* _WHAT IS BEING ASKED_
Each line from the first down to the one containing "let i := split3 (b 0) (b 1) (b 2)" should be returned exactly as it appears below.

[Stored items from a collection]
★ ★ ★ ★ ★

/-! ### The stages of a sub-lane, in the working registers -/

/-- The stages of one encode sub-lane: its load, and group by group its shuffle, its products and its indices; its
characters (R182 to R188). -/
theorem encSubLane_stages (url : Bool) (f : Nat → Nat → Byte) (x : List Byte) (h : x.length = 12) :
    (encSubLane url f x).loaded.take 12 = x ∧
    (∀ g < 4, let b := fun k => x.getD (3 * g + k) 0#8
      let i := split3 (b 0) (b 1) (b 2)
      ((encSubLane url f x).shuffled.drop (4 * g)).take 4 = [b 1, b 0, b 2, b 1] ∧
      ((encSubLane url f x).product1.drop (4 * g)).take 4 = [i.1.setWidth 8, 0#8, i.2.2.1.setWidth 8, 0#8] ∧
      ((encSubLane url f x).product2.drop (4 * g)).take 4 = [0#8, i.2.1.setWidth 8, 0#8, i.2.2.2.setWidth 8] ∧
      ((encSubLane url f x).index.drop (4 * g)).take 4
        = [i.1.setWidth 8, i.2.1.setWidth 8, i.2.2.1.setWidth 8, i.2.2.2.setWidth 8]) ∧
    (encSubLane url f x).result = (encSubLane url f x).index.map fun i => alpha url (i.setWidth 6) := by
  obtain ⟨a0, a1, a2, a3, a4, a5, a6, a7, a8, a9, a10, a11, rfl⟩ :
      ∃ a0 a1 a2 a3 a4 a5 a6 a7 a8 a9 a10 a11, x = [a0, a1, a2, a3, a4, a5, a6, a7, a8, a9, a10, a11] := by
    match x, h with
    | [a0, a1, a2, a3, a4, a5, a6, a7, a8, a9, a10, a11], _ => exact ⟨a0, a1, a2, a3, a4, a5, a6, a7, a8, a9, a10, a11, rfl⟩
  have e : ∀ s : Sextet, (s.setWidth 8 : BitVec 8).setWidth 6 = s := by decide
  simp only [encSubLane, shuffleBytes, encPattern, List.map_cons, List.map_nil,
    List.getD_cons_zero, List.getD_cons_succ, lanes32, List.zipWith_cons_cons, List.zipWith_nil_left,
    List.flatMap_cons, List.flatMap_nil, index_extraction, product_high, product_low, List.map_append,
    translateIndex_eq_alpha, e]
  refine ⟨rfl, ?_, trivial⟩
  intro g hg
  obtain rfl | rfl | rfl | rfl : g = 0 ∨ g = 1 ∨ g = 2 ∨ g = 3 := by omega
  all_goals exact ⟨rfl, rfl, rfl, rfl⟩

/-- The products of one decode sub-lane, group by group (R203, R204). -/
theorem decSubLane_products (url : Bool) (f : Nat → Nat → Byte) (x : List Byte) (h : x.length = 16) :
    ∀ g < 4, let v := fun k => sextet (charIndex url (x.getD (4 * g + k) 0#8))
      let m := fun k => BitVec.ofNat 16 (64 * (v k).toNat + (v (k + 1)).toNat)
      ((decSubLane url f x).product1.drop (4 * g)).take 4 = bytes16 (m 0) ++ bytes16 (m 2) ∧
      ∃ o0 o1 o2, join4 (v 0) (v 1) (v 2) (v 3) = [o0, o1, o2] ∧
        ((decSubLane url f x).product2.drop (4 * g)).take 4 = [o2, o1, o0, 0#8] := by
  obtain ⟨a0, a1, a2, a3, a4, a5, a6, a7, a8, a9, a10, a11, a12, a13, a14, a15, rfl⟩ :
      ∃ a0 a1 a2 a3 a4 a5 a6 a7 a8 a9 a10 a11 a12 a13 a14 a15,
        x = [a0, a1, a2, a3, a4, a5, a6, a7, a8, a9, a10, a11, a12, a13, a14, a15] := by
    match x, h with
    | [a0, a1, a2, a3, a4, a5, a6, a7, a8, a9, a10, a11, a12, a13, a14, a15], _ =>
      exact ⟨a0, a1, a2, a3, a4, a5, a6, a7, a8, a9, a10, a11, a12, a13, a14, a15, rfl⟩
  have one : ∀ c0 c1, multiplyAddBytes (charIndex url c0) (charIndex url c1)
      = BitVec.ofNat 16 (64 * (sextet (charIndex url c0)).toNat + (sextet (charIndex url c1)).toNat) := by
    intro c0 c1
    have := multiplyAddBytes_toNat (sextet (charIndex url c0)) (sextet (charIndex url c1))
    rw [charIndex_sextet, charIndex_sextet] at this
    rw [← this, BitVec.ofNat_toNat, BitVec.setWidth_eq]
  have lane : ∀ c0 c1 c2 c3, ∃ o0 o1 o2,
      join4 (sextet (charIndex url c0)) (sextet (charIndex url c1)) (sextet (charIndex url c2))
        (sextet (charIndex url c3)) = [o0, o1, o2] ∧
      bytes32 (multiplyAddWords (multiplyAddBytes (charIndex url c0) (charIndex url c1))
        (multiplyAddBytes (charIndex url c2) (charIndex url c3))) = [o2, o1, o0, 0#8] := by
    intro c0 c1 c2 c3
    have := pack_lane (sextet (charIndex url c0)) (sextet (charIndex url c1)) (sextet (charIndex url c2))
      (sextet (charIndex url c3))
    simpa only [charIndex_sextet] using this
  intro g hg
  obtain rfl | rfl | rfl | rfl : g = 0 ∨ g = 1 ∨ g = 2 ∨ g = 3 := by omega
  · obtain ⟨o0, o1, o2, hj, hm⟩ := lane a0 a1 a2 a3
    exact ⟨congrArg₂ (fun x y => bytes16 x ++ bytes16 y) (one a0 a1) (one a2 a3), o0, o1, o2, hj, hm ▸ rfl⟩
  · obtain ⟨o0, o1, o2, hj, hm⟩ := lane a4 a5 a6 a7
    exact ⟨congrArg₂ (fun x y => bytes16 x ++ bytes16 y) (one a4 a5) (one a6 a7), o0, o1, o2, hj, hm ▸ rfl⟩
  · obtain ⟨o0, o1, o2, hj, hm⟩ := lane a8 a9 a10 a11
    exact ⟨congrArg₂ (fun x y => bytes16 x ++ bytes16 y) (one a8 a9) (one a10 a11), o0, o1, o2, hj, hm ▸ rfl⟩
  · obtain ⟨o0, o1, o2, hj, hm⟩ := lane a12 a13 a14 a15
    exact ⟨congrArg₂ (fun x y => bytes16 x ++ bytes16 y) (one a12 a13) (one a14 a15), o0, o1, o2, hj, hm ▸ rfl⟩

/-- The load and the indices of a decode chunk (R195, R200, R207). -/
theorem decChunk_lanes (url : Bool) (k : Nat) (g : Nat → Nat → Byte) (x : List Byte) (h : x.length = 16 * k) :
    (decChunk url k g x).loaded = x ∧ (decChunk url k g x).index = x.map (charIndex url) := by
  refine ⟨?_, onSubLanes_map (q := VecRegs.index) rfl (fun _ _ => rfl) (fun _ _ _ => rfl) k g x h⟩
  have := onSubLanes_map (f := decSubLane url) (q := VecRegs.loaded) rfl (fun _ _ => rfl) (m := id)
    (fun _ x _ => (List.map_id x).symm) k g x h
  simpa [decChunk] using this

end Sys2Proof.Machine
end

★ ★ ★ ★ ★

* _SOLUTION FOR THIS PROBLEM_
/-! ### The stages of a sub-lane, in the working registers -/

/-- The stages of one encode sub-lane: its load, and group by group its shuffle, its products and its indices; its
characters (R182 to R188). -/
theorem encSubLane_stages (url : Bool) (f : Nat → Nat → Byte) (x : List Byte) (h : x.length = 12) :
    (encSubLane url f x).loaded.take 12 = x ∧
    (∀ g < 4, let b := fun k => x.getD (3 * g + k) 0#8
      let i := split3 (b 0) (b 1) (b 2)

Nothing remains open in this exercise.